## To do
When you reach the line that contains "ChanX.reset with enabled" in the data below, start reproducing lines exactly, and stop after the line that contains "def allZero (b".

[Collected data entries]
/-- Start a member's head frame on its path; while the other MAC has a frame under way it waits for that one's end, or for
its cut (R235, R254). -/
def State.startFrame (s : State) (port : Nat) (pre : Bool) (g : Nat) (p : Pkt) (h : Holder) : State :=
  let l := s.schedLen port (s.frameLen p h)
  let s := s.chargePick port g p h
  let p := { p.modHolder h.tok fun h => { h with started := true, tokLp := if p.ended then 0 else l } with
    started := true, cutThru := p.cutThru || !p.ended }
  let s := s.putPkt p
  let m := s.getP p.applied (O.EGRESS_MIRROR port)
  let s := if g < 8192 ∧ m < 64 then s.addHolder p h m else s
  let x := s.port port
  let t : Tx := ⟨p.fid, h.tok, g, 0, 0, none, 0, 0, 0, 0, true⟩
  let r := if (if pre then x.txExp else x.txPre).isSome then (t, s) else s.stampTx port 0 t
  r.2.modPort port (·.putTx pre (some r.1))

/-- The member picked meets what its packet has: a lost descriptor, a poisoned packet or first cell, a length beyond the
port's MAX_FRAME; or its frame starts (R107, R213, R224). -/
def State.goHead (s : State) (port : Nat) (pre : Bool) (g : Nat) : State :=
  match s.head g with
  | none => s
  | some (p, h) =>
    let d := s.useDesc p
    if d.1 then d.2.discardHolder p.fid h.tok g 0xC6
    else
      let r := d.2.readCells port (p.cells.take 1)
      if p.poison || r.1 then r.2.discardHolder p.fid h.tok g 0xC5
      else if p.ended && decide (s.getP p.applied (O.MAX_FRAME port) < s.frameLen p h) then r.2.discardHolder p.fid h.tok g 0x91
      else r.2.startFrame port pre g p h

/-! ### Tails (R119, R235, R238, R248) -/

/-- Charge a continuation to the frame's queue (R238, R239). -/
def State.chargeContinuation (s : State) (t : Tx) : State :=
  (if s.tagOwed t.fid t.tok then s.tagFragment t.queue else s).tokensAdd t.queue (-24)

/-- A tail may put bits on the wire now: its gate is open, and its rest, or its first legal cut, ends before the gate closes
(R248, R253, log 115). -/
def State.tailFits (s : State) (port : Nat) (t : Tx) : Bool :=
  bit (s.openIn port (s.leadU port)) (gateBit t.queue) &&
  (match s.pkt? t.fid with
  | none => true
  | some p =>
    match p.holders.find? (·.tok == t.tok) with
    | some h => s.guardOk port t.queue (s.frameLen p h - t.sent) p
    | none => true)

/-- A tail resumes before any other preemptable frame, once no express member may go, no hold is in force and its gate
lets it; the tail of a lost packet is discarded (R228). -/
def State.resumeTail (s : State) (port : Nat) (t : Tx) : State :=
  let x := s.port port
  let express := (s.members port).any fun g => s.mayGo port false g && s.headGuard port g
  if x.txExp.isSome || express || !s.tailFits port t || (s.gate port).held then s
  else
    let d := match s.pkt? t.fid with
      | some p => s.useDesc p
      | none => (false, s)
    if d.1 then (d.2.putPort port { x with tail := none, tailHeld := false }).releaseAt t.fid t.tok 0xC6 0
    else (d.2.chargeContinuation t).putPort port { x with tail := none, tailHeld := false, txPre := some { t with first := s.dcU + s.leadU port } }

...

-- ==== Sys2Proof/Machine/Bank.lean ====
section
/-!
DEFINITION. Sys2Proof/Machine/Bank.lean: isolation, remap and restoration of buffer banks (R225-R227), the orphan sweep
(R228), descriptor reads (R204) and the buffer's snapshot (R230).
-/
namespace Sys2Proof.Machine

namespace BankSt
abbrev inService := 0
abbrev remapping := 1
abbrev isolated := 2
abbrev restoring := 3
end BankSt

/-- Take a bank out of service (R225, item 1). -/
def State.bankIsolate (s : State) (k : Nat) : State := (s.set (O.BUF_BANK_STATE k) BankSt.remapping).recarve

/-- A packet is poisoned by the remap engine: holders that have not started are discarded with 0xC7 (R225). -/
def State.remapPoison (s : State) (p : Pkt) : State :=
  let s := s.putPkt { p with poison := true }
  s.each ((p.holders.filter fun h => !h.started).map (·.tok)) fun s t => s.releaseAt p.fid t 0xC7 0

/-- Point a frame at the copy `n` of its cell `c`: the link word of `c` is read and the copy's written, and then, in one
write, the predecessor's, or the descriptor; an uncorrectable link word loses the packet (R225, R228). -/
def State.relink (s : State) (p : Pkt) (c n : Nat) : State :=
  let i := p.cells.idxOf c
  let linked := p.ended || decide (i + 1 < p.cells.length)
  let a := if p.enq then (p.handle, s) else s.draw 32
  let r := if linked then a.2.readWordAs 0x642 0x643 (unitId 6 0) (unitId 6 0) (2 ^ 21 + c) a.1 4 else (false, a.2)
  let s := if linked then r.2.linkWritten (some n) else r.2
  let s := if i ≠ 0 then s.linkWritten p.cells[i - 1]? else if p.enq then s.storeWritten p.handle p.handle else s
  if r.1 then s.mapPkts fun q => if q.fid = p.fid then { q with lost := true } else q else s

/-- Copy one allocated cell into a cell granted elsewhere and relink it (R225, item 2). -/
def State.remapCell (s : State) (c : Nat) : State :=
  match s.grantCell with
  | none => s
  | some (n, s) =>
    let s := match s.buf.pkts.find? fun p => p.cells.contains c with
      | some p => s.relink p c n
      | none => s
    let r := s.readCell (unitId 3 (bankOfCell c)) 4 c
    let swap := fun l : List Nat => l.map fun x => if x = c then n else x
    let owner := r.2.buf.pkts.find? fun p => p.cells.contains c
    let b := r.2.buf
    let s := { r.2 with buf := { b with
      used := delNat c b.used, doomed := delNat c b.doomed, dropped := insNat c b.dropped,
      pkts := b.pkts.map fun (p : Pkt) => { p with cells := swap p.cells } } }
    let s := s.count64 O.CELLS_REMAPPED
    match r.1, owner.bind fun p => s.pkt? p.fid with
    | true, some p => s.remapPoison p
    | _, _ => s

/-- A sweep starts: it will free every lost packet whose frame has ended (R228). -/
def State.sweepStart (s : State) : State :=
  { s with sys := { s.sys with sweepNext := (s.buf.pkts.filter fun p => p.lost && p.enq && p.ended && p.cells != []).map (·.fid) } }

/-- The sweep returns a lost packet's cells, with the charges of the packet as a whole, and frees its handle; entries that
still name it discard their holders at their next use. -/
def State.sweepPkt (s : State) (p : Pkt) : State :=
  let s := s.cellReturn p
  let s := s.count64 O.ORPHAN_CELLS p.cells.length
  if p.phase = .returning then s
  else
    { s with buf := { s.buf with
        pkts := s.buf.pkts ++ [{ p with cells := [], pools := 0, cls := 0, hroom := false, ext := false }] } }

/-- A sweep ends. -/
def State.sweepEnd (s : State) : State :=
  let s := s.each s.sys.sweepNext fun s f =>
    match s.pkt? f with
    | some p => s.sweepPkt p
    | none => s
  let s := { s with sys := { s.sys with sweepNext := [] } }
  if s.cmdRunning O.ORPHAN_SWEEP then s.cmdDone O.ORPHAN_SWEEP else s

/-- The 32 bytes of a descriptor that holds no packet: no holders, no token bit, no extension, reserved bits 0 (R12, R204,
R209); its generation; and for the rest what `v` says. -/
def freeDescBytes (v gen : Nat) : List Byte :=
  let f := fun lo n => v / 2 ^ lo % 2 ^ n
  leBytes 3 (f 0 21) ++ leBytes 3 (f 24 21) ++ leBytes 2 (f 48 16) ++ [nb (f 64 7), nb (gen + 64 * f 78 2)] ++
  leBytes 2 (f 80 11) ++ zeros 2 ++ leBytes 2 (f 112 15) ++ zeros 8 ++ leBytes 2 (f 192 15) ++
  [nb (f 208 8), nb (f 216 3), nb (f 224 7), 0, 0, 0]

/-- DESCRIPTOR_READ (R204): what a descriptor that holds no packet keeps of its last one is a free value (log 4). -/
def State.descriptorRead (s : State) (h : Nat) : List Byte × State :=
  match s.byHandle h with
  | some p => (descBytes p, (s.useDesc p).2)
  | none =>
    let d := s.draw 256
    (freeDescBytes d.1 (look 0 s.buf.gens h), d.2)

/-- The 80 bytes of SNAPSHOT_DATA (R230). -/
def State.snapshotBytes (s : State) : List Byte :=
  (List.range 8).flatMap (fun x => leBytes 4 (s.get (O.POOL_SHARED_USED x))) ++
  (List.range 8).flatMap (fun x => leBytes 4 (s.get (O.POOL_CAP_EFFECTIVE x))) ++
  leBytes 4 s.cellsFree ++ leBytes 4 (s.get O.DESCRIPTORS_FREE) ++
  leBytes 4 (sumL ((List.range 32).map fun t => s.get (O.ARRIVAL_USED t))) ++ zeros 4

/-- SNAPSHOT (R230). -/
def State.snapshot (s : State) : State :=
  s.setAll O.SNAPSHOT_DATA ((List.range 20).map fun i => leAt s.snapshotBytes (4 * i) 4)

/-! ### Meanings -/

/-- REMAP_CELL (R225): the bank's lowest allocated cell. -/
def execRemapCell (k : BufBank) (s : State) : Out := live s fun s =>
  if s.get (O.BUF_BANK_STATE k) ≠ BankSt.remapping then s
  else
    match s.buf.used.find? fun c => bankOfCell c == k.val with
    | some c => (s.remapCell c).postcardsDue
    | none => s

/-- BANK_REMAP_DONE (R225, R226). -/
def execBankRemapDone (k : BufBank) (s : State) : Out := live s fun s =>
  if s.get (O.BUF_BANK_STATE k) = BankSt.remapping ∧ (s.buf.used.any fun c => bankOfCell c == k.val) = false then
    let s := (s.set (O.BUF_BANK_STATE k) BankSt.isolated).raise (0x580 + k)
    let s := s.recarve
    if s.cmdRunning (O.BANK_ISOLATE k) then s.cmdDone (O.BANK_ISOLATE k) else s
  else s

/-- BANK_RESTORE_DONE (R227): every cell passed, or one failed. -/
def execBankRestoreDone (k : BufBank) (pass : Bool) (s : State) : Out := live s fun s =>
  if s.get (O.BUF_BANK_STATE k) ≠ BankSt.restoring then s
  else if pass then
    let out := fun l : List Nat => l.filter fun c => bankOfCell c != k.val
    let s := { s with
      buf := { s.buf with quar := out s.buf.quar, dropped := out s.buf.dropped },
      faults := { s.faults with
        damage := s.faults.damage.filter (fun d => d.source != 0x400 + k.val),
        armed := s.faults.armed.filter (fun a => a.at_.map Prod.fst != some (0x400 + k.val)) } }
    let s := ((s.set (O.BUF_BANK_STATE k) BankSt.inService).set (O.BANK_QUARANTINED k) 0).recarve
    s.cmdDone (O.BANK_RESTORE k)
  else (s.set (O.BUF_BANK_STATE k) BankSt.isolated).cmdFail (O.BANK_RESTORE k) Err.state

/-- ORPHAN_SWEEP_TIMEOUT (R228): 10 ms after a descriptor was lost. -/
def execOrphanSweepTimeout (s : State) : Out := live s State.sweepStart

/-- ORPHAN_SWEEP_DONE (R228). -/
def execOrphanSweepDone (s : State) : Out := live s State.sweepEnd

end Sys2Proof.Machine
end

==

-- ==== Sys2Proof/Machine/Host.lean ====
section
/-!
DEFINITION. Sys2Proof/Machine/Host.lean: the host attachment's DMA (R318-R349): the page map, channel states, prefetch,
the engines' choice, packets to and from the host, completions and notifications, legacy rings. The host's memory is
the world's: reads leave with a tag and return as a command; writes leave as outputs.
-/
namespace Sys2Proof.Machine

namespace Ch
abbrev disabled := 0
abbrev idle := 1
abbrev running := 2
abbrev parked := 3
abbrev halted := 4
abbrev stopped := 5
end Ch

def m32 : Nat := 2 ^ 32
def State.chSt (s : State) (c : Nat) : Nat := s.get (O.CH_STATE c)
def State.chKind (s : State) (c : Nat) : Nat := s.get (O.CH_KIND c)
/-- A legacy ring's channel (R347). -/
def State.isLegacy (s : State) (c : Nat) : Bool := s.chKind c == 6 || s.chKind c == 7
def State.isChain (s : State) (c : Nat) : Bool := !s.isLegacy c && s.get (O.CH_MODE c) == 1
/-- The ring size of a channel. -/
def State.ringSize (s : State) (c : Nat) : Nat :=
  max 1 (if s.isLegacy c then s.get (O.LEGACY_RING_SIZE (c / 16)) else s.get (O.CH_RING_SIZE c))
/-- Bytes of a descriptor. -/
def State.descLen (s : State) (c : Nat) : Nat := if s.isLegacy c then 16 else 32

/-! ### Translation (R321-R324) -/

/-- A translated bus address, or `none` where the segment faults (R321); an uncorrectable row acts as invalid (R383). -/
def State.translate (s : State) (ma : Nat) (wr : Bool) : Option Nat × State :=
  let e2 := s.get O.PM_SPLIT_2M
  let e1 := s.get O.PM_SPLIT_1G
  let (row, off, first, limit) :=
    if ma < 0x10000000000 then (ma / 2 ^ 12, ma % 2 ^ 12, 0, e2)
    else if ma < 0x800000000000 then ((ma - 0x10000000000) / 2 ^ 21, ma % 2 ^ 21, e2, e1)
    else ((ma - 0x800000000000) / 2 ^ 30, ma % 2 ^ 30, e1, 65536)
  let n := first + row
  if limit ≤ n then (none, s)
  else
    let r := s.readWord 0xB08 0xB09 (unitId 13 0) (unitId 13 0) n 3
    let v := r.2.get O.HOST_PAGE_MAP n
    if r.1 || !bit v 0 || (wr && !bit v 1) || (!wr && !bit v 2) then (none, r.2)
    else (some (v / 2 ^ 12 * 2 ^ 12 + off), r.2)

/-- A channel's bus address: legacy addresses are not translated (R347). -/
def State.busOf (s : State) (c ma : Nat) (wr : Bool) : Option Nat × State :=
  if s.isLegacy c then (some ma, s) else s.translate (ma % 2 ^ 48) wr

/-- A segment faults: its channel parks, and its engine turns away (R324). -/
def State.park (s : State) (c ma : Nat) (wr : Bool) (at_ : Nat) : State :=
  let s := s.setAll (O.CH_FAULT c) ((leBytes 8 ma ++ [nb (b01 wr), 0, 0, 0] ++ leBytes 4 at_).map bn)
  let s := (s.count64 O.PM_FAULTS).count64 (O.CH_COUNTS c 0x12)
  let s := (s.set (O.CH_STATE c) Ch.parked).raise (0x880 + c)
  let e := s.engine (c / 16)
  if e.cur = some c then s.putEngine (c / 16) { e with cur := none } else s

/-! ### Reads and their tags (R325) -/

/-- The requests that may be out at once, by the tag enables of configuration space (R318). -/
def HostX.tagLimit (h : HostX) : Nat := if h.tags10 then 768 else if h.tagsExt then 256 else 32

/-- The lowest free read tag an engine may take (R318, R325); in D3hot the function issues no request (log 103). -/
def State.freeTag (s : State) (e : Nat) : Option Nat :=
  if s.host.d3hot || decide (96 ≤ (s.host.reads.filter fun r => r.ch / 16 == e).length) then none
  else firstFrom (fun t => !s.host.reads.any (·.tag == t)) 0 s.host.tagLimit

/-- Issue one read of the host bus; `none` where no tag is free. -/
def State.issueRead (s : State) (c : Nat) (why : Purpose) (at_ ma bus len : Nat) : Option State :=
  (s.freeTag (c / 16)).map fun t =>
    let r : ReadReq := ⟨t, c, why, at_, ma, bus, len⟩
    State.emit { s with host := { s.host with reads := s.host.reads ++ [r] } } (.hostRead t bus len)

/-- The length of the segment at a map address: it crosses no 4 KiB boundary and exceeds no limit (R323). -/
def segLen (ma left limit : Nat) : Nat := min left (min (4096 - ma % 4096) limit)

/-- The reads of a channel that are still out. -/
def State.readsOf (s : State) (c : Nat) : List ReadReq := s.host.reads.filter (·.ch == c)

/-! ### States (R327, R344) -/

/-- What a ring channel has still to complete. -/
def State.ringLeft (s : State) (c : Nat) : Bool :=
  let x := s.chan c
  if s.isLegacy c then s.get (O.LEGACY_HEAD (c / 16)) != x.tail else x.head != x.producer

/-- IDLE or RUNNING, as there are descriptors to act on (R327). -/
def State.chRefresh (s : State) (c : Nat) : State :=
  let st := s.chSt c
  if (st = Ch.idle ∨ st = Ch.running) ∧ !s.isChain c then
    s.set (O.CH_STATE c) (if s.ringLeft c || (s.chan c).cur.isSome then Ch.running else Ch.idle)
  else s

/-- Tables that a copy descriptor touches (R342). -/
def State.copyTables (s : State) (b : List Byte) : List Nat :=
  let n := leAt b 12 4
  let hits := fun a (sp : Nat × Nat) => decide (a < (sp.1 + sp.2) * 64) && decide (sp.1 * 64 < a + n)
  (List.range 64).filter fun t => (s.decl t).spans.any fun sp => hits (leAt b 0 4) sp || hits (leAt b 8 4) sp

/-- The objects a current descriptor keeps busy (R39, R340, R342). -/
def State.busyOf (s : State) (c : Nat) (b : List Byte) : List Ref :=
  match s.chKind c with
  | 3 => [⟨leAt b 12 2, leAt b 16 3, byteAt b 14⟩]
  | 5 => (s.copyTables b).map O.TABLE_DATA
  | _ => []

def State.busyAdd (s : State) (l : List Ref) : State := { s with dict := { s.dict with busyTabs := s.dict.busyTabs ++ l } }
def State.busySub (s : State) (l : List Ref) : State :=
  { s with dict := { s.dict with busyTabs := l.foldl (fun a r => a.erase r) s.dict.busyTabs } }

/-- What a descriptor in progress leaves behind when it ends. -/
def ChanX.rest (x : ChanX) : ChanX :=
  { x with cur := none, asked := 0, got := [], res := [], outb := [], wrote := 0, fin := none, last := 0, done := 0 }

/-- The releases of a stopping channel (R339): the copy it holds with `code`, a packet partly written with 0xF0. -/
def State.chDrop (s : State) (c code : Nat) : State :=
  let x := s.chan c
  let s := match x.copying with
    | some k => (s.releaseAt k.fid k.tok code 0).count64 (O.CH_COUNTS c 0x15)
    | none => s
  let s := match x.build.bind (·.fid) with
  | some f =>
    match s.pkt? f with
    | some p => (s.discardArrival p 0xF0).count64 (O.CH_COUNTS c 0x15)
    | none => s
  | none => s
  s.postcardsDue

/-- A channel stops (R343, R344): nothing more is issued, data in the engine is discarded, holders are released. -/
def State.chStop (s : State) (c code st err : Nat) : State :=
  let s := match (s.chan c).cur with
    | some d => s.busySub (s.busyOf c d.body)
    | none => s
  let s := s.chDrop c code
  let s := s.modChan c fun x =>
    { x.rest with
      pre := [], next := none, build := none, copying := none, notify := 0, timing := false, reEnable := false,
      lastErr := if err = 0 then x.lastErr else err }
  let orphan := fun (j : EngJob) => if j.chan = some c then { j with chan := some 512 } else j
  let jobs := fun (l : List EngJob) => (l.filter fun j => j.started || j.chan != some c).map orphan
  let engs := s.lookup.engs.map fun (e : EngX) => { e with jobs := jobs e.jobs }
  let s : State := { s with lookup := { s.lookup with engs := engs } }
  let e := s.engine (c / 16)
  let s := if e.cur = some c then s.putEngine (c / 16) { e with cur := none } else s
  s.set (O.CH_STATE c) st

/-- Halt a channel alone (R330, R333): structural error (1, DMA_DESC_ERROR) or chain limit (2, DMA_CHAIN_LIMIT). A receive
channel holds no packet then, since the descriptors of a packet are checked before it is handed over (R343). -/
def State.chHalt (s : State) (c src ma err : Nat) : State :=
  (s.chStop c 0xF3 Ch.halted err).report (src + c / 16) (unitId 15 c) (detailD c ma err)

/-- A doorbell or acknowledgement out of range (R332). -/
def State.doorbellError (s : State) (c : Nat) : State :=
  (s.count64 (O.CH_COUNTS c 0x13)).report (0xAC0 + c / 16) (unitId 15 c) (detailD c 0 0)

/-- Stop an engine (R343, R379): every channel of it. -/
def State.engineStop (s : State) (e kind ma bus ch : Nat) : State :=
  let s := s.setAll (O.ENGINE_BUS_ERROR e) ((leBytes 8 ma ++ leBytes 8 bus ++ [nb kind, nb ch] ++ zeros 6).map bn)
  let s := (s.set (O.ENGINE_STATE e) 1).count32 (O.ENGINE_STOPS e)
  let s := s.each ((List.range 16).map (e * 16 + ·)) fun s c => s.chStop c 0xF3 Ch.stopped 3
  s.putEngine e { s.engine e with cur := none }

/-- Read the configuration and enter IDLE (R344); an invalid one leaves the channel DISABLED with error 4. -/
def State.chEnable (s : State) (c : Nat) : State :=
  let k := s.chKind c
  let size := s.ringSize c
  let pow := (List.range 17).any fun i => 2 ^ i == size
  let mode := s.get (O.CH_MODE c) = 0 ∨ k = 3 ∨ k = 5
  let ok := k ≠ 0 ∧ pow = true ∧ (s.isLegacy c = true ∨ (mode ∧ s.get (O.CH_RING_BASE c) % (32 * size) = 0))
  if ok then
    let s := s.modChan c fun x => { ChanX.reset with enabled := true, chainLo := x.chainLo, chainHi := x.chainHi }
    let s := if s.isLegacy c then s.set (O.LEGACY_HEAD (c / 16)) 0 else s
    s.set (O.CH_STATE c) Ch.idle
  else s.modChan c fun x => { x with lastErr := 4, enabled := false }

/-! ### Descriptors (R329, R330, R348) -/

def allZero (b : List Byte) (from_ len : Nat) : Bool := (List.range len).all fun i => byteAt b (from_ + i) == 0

## Written response
    let s := s.modChan c fun x => { ChanX.reset with enabled := true, chainLo := x.chainLo, chainHi := x.chainHi }
    let s := if s.isLegacy c then s.set (O.LEGACY_HEAD (c / 16)) 0 else s
    s.set (O.CH_STATE c) Ch.idle
  else s.modChan c fun x => { x with lastErr := 4, enabled := false }

/-! ### Descriptors (R329, R330, R348) -/

def allZero (b : List Byte) (from_ len : Nat) : Bool := (List.range len).all fun i => byteAt b (from_ + i) == 0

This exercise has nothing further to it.